## Directions
Find the line with "exec (.queueTailWrite q" in the records below. Copy it and every line after it, up to and including the line with "theorem slots01 (k".

=== Begin Enclosure ===

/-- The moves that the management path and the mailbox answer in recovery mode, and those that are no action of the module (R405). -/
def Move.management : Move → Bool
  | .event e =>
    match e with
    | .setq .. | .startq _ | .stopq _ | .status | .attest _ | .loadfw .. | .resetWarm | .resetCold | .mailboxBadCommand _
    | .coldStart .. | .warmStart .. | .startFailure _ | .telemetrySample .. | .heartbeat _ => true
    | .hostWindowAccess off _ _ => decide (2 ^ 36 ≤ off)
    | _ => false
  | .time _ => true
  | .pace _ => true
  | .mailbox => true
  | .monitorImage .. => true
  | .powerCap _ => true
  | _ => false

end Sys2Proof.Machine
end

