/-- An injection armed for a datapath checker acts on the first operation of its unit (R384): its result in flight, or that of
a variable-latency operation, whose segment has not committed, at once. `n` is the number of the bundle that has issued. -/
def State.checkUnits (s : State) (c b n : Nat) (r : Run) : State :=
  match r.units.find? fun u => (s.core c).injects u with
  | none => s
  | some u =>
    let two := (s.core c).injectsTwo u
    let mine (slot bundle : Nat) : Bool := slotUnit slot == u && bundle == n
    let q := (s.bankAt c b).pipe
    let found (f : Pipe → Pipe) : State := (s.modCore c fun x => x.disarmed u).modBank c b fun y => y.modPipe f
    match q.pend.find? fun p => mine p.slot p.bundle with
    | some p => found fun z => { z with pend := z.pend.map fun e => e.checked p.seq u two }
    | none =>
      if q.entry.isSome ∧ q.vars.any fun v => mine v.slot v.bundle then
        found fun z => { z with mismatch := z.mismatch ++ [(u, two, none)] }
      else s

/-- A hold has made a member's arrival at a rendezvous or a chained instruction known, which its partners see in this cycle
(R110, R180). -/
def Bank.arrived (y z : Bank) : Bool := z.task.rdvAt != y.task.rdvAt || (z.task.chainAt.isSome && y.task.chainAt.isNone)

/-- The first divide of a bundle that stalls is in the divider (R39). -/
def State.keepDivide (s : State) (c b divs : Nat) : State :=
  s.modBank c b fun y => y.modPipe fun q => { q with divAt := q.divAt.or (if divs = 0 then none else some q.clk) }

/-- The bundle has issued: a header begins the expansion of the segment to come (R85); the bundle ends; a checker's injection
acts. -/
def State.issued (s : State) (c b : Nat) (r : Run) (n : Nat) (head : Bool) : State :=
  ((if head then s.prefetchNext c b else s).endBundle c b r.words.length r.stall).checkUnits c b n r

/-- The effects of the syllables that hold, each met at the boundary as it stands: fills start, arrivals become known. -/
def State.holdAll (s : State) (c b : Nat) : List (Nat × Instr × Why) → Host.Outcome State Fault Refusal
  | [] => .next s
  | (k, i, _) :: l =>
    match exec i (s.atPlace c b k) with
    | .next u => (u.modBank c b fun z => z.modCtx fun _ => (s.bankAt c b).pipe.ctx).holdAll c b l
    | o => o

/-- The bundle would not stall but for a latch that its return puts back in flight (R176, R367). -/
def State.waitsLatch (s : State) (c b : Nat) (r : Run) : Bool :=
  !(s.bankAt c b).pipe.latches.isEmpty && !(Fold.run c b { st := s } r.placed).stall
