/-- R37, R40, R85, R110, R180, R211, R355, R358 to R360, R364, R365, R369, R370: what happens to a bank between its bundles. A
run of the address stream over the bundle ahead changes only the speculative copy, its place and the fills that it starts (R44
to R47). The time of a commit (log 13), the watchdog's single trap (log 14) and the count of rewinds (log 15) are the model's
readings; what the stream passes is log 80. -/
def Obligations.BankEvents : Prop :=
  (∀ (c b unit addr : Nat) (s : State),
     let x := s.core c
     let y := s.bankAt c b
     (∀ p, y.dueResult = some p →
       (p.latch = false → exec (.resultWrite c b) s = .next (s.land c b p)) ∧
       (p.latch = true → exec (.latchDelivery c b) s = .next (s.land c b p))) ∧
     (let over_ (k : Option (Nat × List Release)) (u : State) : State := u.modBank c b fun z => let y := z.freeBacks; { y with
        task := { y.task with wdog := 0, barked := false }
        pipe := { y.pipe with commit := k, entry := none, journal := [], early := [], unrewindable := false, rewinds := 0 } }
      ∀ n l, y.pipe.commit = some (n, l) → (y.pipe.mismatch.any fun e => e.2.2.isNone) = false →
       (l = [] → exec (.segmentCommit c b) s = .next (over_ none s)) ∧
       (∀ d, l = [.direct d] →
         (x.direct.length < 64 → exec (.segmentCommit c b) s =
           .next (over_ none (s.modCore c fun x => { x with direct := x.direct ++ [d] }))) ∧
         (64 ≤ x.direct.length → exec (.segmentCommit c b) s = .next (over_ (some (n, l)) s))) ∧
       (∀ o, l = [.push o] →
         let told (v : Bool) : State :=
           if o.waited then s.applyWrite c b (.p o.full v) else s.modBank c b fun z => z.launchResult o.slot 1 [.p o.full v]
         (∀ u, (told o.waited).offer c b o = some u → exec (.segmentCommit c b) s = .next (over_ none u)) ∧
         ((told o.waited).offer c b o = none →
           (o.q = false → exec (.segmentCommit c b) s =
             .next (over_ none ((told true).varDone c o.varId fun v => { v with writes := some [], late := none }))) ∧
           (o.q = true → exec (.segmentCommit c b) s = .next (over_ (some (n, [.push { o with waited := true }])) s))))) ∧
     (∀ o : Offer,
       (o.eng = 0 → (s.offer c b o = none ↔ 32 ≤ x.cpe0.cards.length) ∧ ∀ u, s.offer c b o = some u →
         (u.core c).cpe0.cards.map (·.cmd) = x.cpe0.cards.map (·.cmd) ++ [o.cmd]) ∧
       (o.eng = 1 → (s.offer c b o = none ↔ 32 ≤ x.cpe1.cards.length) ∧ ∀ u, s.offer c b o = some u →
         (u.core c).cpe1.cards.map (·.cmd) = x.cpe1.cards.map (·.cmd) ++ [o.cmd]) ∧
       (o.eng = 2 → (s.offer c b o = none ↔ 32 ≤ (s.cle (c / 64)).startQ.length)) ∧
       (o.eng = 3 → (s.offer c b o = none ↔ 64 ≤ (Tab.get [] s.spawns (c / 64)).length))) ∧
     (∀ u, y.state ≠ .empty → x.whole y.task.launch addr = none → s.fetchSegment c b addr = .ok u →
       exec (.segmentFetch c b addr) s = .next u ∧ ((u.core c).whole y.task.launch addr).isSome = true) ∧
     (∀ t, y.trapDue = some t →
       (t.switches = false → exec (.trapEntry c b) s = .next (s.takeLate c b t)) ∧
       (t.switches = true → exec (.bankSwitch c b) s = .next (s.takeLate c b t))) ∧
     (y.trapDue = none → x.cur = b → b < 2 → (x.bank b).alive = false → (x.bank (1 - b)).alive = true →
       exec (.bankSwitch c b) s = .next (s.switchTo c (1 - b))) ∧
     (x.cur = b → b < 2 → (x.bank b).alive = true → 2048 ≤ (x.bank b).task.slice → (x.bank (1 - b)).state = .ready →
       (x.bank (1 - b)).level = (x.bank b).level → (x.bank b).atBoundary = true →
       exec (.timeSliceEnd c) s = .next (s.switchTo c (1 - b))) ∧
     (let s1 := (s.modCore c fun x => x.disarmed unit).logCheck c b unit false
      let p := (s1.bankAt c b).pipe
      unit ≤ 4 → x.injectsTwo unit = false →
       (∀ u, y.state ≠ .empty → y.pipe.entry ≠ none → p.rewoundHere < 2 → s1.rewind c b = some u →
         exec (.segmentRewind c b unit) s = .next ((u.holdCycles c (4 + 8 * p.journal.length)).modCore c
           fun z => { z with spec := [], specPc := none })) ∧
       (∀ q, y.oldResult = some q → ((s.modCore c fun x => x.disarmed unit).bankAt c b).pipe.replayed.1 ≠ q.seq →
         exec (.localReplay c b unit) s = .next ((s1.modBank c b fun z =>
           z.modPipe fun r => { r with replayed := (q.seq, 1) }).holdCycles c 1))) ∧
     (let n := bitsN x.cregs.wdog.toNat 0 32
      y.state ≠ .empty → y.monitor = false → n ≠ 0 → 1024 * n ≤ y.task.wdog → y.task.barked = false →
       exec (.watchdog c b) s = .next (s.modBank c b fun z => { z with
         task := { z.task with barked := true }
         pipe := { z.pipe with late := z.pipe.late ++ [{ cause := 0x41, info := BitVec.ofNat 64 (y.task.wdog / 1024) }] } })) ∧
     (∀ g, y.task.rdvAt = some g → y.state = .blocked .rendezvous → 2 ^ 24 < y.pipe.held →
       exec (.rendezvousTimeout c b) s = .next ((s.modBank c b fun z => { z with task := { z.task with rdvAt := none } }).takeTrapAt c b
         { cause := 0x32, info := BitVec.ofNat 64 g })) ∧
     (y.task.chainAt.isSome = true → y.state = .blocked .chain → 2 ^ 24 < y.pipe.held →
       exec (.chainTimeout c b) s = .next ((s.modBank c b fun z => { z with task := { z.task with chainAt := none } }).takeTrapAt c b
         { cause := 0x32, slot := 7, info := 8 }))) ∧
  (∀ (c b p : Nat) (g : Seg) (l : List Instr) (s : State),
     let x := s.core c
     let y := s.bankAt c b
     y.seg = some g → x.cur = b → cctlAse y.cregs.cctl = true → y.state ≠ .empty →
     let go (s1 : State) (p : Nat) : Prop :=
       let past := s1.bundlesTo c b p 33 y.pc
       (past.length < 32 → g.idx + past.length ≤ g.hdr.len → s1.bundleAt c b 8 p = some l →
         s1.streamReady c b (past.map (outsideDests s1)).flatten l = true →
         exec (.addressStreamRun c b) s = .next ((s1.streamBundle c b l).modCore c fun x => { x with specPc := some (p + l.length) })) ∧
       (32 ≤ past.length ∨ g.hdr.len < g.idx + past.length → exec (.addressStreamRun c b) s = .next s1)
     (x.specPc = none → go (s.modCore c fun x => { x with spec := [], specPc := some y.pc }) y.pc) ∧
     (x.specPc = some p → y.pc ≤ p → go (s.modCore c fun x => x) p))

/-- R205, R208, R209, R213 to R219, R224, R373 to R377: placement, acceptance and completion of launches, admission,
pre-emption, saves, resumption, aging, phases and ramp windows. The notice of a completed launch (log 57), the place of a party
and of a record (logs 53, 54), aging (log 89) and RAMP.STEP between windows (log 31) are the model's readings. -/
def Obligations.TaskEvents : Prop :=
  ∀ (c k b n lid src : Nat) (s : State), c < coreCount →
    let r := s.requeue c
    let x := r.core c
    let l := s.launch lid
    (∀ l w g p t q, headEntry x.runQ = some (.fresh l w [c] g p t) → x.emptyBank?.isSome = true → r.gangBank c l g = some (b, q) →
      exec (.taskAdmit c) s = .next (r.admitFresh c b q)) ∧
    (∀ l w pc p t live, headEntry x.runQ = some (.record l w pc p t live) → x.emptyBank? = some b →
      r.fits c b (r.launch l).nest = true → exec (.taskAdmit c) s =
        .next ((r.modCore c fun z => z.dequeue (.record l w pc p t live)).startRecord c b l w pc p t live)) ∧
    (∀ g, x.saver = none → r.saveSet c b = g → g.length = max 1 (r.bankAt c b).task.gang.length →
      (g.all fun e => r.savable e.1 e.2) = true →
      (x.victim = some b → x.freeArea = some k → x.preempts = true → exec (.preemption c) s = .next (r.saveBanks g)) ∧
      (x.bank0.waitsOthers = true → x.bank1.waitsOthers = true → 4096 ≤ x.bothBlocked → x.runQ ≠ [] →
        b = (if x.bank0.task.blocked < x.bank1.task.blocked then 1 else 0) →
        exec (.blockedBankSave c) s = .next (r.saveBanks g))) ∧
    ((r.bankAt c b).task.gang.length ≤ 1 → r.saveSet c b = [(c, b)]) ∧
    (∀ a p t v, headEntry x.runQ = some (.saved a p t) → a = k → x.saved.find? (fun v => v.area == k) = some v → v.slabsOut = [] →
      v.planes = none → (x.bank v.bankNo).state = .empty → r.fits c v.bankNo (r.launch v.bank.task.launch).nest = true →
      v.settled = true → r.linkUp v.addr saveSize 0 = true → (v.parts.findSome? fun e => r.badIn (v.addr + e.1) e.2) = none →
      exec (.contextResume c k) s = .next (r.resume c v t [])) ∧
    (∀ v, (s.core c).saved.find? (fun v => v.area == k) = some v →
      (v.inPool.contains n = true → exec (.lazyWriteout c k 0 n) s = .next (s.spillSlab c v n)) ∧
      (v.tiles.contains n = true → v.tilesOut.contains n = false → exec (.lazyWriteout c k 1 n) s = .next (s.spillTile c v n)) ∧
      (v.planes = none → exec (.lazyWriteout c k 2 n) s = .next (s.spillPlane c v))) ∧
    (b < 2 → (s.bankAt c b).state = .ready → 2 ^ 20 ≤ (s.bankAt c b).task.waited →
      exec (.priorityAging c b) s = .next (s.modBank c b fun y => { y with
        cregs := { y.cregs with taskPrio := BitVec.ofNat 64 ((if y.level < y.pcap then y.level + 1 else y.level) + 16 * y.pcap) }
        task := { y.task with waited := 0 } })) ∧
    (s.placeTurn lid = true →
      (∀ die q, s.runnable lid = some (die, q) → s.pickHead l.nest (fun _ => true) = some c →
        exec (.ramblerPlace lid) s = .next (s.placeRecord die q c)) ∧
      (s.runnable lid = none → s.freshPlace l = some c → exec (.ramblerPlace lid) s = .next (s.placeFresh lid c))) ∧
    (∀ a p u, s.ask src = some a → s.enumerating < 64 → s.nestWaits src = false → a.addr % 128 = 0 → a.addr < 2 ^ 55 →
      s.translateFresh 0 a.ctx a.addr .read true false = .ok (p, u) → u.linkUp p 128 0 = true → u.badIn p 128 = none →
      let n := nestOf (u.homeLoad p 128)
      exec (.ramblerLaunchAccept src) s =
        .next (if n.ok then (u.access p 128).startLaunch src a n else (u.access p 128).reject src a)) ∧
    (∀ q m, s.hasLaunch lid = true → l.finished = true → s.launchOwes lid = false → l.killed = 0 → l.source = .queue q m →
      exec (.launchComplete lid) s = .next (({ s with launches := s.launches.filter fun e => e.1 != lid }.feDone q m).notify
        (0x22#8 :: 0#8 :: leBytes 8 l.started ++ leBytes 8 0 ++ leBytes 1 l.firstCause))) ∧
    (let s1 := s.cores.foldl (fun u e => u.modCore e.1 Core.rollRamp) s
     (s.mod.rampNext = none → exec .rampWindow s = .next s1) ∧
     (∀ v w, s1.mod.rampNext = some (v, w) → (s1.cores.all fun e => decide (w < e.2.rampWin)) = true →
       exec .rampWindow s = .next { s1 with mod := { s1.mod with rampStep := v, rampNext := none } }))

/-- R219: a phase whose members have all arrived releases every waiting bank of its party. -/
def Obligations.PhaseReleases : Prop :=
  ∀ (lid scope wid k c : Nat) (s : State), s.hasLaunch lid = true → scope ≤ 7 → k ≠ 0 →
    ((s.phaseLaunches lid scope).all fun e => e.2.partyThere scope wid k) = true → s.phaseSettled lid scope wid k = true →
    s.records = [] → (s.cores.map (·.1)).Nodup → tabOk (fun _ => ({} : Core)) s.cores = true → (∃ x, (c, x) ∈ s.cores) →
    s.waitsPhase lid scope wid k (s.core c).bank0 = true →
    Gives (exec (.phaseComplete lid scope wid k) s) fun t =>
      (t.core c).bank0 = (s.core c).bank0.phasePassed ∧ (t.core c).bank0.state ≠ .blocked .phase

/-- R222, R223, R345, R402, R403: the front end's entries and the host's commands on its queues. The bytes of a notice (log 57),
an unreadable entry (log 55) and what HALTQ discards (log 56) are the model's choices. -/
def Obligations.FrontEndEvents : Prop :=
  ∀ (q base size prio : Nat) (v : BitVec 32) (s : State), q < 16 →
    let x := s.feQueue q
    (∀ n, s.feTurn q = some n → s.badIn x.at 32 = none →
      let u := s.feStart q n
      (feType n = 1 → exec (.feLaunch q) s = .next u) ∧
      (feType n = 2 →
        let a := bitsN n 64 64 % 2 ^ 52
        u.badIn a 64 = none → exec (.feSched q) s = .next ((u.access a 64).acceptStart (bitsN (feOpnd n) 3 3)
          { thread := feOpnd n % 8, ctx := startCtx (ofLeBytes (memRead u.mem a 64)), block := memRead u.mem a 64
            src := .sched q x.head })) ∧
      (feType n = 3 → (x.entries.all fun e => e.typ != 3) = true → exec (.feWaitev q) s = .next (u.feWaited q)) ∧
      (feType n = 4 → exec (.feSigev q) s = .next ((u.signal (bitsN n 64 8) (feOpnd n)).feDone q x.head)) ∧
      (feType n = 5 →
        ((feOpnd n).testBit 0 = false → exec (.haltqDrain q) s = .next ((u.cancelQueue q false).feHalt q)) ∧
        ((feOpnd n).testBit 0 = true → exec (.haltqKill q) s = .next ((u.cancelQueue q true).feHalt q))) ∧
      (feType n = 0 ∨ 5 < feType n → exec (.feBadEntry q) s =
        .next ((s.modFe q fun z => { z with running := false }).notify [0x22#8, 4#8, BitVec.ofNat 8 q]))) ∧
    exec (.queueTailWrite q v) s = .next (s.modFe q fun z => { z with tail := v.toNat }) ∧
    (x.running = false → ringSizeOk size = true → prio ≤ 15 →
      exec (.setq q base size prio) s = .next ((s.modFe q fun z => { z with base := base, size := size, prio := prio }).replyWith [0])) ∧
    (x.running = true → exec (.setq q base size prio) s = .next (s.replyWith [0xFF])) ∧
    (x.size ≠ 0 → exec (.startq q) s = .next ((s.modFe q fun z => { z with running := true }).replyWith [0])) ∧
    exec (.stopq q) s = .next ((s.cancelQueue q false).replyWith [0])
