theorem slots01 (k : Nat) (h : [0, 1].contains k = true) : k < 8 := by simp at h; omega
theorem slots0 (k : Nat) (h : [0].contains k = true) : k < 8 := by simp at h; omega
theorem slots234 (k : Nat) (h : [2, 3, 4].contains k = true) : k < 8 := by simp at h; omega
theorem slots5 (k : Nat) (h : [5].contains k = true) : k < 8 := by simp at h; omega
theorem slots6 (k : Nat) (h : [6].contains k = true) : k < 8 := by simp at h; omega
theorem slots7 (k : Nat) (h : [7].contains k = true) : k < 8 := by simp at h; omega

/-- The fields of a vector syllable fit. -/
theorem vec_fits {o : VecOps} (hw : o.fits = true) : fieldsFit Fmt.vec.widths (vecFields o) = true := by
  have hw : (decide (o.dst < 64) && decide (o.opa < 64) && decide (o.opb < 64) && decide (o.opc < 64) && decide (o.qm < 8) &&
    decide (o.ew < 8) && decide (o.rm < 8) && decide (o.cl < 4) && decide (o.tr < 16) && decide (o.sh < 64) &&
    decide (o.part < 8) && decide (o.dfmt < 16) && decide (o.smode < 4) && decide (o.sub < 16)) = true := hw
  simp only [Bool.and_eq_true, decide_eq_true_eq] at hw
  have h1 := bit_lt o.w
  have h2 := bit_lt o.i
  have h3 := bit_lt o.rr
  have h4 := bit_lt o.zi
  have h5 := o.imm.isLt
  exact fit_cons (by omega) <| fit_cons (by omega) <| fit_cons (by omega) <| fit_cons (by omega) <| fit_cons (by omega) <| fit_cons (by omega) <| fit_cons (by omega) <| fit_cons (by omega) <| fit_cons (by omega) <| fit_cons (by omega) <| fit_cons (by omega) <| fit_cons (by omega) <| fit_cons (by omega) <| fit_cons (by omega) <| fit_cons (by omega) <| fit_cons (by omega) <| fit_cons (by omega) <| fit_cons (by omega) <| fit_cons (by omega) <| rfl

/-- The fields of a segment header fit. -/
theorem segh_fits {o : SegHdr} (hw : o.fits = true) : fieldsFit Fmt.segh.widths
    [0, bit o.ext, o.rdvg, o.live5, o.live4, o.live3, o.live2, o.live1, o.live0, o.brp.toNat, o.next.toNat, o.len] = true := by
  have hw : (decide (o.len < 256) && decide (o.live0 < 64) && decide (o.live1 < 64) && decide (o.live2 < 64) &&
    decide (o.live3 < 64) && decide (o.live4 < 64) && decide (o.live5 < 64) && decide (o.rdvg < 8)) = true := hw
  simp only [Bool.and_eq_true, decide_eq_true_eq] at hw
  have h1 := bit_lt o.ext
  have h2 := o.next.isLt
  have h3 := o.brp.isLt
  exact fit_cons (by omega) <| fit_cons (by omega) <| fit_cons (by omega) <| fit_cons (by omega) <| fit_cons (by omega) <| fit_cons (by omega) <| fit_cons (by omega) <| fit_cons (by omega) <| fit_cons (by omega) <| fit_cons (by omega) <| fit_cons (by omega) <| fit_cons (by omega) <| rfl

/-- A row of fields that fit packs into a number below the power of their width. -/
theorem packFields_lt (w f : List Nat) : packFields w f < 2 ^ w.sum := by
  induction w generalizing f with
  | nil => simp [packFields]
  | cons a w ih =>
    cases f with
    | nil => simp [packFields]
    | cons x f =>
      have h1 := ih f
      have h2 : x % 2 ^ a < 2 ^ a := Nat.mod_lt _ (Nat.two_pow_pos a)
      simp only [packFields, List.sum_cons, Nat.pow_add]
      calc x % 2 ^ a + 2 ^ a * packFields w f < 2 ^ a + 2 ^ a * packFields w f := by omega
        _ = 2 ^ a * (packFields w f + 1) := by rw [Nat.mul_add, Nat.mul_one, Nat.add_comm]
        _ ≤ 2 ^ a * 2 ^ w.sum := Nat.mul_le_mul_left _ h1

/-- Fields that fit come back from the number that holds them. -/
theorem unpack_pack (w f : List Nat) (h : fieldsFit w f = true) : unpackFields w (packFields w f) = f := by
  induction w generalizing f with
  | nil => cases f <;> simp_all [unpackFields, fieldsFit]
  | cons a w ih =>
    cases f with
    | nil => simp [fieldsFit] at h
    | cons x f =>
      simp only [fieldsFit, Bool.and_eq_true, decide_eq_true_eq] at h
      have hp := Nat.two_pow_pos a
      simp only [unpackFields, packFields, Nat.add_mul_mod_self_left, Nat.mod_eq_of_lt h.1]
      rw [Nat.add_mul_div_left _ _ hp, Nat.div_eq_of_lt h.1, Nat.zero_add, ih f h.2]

=== End Enclosure ===

## Task result
    exec (.queueTailWrite q v) s = .next (s.modFe q fun z => { z with tail := v.toNat }) ∧
    (x.running = false → ringSizeOk size = true → prio ≤ 15 →
      exec (.setq q base size prio) s = .next ((s.modFe q fun z => { z with base := base, size := size, prio := prio }).replyWith [0])) ∧
    (x.running = true → exec (.setq q base size prio) s = .next (s.replyWith [0xFF])) ∧
    (x.size ≠ 0 → exec (.startq q) s = .next ((s.modFe q fun z => { z with running := true }).replyWith [0])) ∧
    exec (.stopq q) s = .next ((s.cancelQueue q false).replyWith [0])
theorem slots01 (k : Nat) (h : [0, 1].contains k = true) : k < 8 := by simp at h; omega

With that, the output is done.